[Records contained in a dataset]
+===+
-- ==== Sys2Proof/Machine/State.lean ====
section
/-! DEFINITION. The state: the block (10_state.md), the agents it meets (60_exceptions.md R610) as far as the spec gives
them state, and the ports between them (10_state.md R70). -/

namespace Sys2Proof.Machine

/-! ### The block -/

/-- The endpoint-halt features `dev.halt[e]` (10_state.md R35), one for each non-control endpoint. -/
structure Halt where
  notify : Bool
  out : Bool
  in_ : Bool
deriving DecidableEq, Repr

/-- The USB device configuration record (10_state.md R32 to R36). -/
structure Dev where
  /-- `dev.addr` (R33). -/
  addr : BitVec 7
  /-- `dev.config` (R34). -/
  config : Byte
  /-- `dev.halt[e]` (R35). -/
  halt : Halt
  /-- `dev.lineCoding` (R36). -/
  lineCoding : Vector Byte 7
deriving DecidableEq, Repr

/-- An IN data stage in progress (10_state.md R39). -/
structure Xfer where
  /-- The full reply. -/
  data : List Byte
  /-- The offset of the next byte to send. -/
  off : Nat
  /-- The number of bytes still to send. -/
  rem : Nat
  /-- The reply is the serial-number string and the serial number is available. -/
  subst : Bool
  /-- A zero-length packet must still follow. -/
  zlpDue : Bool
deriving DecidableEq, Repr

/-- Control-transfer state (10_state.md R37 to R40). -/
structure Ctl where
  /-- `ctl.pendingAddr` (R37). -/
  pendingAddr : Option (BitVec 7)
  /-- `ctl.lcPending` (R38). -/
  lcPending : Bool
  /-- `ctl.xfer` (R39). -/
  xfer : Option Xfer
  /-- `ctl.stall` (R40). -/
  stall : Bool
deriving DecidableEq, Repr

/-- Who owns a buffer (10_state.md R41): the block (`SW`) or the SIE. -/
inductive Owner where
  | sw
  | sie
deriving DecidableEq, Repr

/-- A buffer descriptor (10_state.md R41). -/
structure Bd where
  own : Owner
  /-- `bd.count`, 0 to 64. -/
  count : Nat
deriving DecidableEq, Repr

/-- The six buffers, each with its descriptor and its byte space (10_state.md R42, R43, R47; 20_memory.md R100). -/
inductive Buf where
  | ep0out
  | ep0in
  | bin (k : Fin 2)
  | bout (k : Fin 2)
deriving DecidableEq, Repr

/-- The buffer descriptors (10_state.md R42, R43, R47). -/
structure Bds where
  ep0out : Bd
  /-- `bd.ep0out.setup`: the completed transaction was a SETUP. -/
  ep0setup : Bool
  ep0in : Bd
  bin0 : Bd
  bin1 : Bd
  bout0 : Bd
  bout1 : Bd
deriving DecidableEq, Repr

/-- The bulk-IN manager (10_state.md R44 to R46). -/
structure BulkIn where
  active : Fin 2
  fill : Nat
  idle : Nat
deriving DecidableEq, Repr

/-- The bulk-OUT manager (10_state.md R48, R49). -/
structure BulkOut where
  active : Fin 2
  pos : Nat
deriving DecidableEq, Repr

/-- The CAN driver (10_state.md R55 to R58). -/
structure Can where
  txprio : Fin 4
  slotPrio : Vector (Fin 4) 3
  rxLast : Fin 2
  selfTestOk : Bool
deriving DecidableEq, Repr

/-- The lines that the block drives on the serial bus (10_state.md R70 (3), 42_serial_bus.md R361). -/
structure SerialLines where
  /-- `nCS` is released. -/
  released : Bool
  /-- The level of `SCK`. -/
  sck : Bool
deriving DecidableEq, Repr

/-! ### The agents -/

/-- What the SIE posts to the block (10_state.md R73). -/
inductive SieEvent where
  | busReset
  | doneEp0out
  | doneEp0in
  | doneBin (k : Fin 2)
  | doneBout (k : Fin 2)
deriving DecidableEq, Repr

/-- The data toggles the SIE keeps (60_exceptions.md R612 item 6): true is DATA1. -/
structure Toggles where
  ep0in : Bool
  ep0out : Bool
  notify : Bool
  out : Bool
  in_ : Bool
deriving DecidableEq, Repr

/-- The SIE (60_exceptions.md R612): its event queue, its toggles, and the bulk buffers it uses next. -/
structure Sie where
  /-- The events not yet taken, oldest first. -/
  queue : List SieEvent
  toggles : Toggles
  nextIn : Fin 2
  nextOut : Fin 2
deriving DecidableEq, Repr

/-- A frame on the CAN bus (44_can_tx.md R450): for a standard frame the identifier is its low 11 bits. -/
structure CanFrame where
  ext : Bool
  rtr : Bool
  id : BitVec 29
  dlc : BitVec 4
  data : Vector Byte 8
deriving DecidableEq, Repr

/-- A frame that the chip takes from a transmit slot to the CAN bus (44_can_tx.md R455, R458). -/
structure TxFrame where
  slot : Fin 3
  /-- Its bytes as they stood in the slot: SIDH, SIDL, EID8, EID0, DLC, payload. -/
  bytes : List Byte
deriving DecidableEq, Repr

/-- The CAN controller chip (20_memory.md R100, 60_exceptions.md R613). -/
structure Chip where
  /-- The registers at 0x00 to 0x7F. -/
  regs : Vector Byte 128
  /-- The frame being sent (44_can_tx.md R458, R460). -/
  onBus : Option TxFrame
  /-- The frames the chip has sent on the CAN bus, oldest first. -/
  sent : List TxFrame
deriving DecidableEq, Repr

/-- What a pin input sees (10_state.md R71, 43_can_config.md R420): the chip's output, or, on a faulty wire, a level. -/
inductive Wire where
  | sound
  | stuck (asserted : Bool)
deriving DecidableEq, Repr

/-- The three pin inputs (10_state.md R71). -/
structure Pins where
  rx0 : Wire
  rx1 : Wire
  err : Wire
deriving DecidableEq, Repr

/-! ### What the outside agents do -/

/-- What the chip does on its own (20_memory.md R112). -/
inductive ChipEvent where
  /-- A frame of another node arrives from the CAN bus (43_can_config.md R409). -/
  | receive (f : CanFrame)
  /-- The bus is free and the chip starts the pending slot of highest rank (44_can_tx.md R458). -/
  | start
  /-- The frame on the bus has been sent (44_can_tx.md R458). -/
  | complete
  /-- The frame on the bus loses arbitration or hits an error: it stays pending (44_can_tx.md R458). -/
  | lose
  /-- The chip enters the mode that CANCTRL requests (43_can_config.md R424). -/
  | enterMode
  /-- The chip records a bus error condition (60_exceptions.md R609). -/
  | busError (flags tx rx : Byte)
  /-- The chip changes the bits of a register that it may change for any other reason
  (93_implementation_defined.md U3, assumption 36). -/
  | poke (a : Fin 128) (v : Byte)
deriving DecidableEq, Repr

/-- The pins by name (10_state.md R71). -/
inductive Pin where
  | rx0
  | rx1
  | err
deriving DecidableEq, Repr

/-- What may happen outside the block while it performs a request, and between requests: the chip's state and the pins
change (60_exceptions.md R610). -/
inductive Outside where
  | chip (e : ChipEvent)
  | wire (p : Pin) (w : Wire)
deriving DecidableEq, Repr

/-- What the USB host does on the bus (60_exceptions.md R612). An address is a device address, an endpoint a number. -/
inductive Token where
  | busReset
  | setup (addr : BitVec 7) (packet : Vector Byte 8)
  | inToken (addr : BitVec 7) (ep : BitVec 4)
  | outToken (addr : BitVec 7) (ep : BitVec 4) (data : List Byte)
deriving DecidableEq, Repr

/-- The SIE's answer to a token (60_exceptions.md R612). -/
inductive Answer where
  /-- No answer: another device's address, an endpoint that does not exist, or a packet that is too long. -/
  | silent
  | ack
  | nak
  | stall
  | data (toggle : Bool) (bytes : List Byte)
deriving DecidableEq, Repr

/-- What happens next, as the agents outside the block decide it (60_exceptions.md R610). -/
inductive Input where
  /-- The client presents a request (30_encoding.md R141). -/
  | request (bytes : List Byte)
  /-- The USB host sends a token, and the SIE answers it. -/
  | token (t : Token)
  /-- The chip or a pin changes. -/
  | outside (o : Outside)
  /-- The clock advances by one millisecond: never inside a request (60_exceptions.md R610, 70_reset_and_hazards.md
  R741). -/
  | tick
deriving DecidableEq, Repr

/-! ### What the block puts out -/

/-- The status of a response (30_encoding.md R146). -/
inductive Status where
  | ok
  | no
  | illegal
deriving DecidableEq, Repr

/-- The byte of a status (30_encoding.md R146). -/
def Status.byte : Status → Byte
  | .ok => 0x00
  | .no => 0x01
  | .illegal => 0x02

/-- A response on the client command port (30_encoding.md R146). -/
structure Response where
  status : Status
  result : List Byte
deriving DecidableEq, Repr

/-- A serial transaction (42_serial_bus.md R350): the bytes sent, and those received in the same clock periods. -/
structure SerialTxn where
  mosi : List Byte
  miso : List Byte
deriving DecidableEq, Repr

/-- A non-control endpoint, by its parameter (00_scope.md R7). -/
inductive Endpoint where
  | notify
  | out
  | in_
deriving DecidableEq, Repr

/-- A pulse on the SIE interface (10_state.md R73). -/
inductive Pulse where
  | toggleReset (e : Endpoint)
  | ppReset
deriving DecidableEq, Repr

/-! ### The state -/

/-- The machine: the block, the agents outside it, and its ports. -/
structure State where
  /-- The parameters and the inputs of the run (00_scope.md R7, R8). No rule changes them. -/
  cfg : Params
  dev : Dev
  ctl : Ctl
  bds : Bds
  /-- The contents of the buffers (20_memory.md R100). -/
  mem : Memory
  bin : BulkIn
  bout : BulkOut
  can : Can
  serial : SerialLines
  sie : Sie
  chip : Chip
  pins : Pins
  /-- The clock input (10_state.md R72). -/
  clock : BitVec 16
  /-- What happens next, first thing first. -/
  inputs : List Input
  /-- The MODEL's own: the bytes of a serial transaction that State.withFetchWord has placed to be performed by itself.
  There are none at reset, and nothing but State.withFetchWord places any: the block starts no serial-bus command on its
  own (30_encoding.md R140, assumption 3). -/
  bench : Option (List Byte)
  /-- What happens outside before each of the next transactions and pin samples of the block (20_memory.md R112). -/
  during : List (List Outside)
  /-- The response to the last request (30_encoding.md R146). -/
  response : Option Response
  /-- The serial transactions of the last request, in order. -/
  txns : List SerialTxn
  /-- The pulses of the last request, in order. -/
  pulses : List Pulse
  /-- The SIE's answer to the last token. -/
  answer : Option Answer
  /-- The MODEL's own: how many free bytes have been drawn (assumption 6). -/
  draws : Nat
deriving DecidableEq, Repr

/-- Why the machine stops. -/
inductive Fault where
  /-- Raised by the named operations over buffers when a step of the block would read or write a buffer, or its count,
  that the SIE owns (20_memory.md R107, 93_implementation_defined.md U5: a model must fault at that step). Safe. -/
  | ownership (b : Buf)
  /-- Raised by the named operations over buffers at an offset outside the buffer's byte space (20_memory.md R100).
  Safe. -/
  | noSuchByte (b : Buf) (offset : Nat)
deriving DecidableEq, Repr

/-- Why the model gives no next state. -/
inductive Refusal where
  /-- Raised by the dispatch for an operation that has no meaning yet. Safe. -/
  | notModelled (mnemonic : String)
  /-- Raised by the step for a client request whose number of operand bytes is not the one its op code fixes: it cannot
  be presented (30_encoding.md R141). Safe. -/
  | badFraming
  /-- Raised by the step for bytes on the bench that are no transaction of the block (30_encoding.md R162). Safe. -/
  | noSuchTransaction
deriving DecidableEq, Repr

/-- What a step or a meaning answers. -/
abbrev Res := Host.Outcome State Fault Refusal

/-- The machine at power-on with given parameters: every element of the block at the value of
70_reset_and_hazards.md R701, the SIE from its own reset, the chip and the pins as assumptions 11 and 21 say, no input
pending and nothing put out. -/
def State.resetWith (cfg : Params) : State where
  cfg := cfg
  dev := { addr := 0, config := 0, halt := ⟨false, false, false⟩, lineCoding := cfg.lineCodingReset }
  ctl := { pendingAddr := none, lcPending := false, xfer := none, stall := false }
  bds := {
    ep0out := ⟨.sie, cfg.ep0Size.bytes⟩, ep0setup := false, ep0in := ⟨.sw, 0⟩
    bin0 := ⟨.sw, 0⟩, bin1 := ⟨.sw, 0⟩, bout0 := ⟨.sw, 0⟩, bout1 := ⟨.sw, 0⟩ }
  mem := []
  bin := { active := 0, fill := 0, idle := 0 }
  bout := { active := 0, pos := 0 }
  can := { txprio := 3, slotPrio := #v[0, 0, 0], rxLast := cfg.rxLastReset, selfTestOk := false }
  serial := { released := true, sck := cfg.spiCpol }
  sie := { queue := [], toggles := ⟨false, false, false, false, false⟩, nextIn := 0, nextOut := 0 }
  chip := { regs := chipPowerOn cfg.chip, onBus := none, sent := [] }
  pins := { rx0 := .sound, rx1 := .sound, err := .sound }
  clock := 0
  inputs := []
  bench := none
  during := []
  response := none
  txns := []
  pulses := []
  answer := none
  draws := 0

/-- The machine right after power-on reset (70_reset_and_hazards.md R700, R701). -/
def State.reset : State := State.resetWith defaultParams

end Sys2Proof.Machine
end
+===+
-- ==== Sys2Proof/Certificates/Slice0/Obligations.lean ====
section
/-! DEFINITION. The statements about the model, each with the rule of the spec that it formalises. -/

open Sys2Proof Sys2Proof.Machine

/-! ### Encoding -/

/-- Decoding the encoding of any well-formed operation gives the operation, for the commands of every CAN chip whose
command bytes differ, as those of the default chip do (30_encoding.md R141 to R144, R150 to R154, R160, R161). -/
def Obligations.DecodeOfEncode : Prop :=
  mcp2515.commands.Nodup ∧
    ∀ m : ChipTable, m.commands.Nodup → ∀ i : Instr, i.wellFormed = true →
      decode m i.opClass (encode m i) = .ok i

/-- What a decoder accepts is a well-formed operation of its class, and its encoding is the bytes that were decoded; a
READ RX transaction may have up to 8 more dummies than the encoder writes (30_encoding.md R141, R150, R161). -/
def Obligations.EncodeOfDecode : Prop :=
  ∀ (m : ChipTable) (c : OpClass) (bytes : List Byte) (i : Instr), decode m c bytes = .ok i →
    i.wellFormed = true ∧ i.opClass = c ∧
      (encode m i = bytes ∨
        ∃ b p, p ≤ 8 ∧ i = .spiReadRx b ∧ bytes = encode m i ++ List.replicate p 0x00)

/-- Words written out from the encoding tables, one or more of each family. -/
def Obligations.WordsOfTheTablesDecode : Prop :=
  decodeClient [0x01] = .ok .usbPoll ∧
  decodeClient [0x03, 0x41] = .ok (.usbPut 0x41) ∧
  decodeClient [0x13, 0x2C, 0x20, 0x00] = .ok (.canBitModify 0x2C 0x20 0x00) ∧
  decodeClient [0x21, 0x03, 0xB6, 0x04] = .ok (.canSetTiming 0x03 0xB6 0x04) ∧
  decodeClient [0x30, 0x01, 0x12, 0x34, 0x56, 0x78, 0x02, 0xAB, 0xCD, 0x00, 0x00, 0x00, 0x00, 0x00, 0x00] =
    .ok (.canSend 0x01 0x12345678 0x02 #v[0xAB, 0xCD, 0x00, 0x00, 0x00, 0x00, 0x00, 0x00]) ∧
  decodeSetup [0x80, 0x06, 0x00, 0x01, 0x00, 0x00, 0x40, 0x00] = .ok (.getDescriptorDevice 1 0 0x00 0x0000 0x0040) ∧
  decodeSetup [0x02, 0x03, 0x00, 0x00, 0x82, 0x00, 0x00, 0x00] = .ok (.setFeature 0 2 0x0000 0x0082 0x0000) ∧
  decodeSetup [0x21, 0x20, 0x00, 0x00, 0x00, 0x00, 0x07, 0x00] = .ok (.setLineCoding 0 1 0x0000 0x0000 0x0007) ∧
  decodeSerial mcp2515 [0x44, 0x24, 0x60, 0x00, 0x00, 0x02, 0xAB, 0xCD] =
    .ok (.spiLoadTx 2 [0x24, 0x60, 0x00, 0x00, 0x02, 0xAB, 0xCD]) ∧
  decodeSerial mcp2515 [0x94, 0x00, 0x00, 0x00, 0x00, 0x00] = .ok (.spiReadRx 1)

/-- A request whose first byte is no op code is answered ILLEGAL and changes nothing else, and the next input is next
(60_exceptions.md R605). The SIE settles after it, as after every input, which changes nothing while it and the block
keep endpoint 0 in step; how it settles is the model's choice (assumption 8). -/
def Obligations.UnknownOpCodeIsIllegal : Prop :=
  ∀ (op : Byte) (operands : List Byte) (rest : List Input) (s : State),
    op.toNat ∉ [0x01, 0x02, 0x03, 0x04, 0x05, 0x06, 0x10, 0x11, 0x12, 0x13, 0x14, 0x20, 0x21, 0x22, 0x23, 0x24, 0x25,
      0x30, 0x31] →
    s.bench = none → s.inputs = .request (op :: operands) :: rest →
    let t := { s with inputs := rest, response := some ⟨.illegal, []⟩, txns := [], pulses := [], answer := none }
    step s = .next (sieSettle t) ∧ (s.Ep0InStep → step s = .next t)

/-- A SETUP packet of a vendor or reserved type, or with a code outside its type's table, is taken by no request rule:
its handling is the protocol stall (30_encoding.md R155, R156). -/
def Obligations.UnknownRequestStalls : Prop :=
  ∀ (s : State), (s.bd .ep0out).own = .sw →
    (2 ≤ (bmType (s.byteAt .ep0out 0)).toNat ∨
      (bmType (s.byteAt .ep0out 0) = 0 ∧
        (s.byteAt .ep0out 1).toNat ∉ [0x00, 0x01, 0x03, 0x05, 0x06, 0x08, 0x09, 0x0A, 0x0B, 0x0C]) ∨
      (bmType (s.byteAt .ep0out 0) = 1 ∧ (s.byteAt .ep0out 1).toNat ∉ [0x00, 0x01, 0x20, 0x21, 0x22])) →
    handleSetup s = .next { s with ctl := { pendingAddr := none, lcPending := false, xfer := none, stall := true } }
+===+
**Task statement:** Among the lines above, find each one containing the string "transactions" and copy it.

**Answer to the exercise:**
  /-- What happens outside before each of the next transactions and pin samples of the block (20_memory.md R112). -/
  /-- The serial transactions of the last request, in order. -/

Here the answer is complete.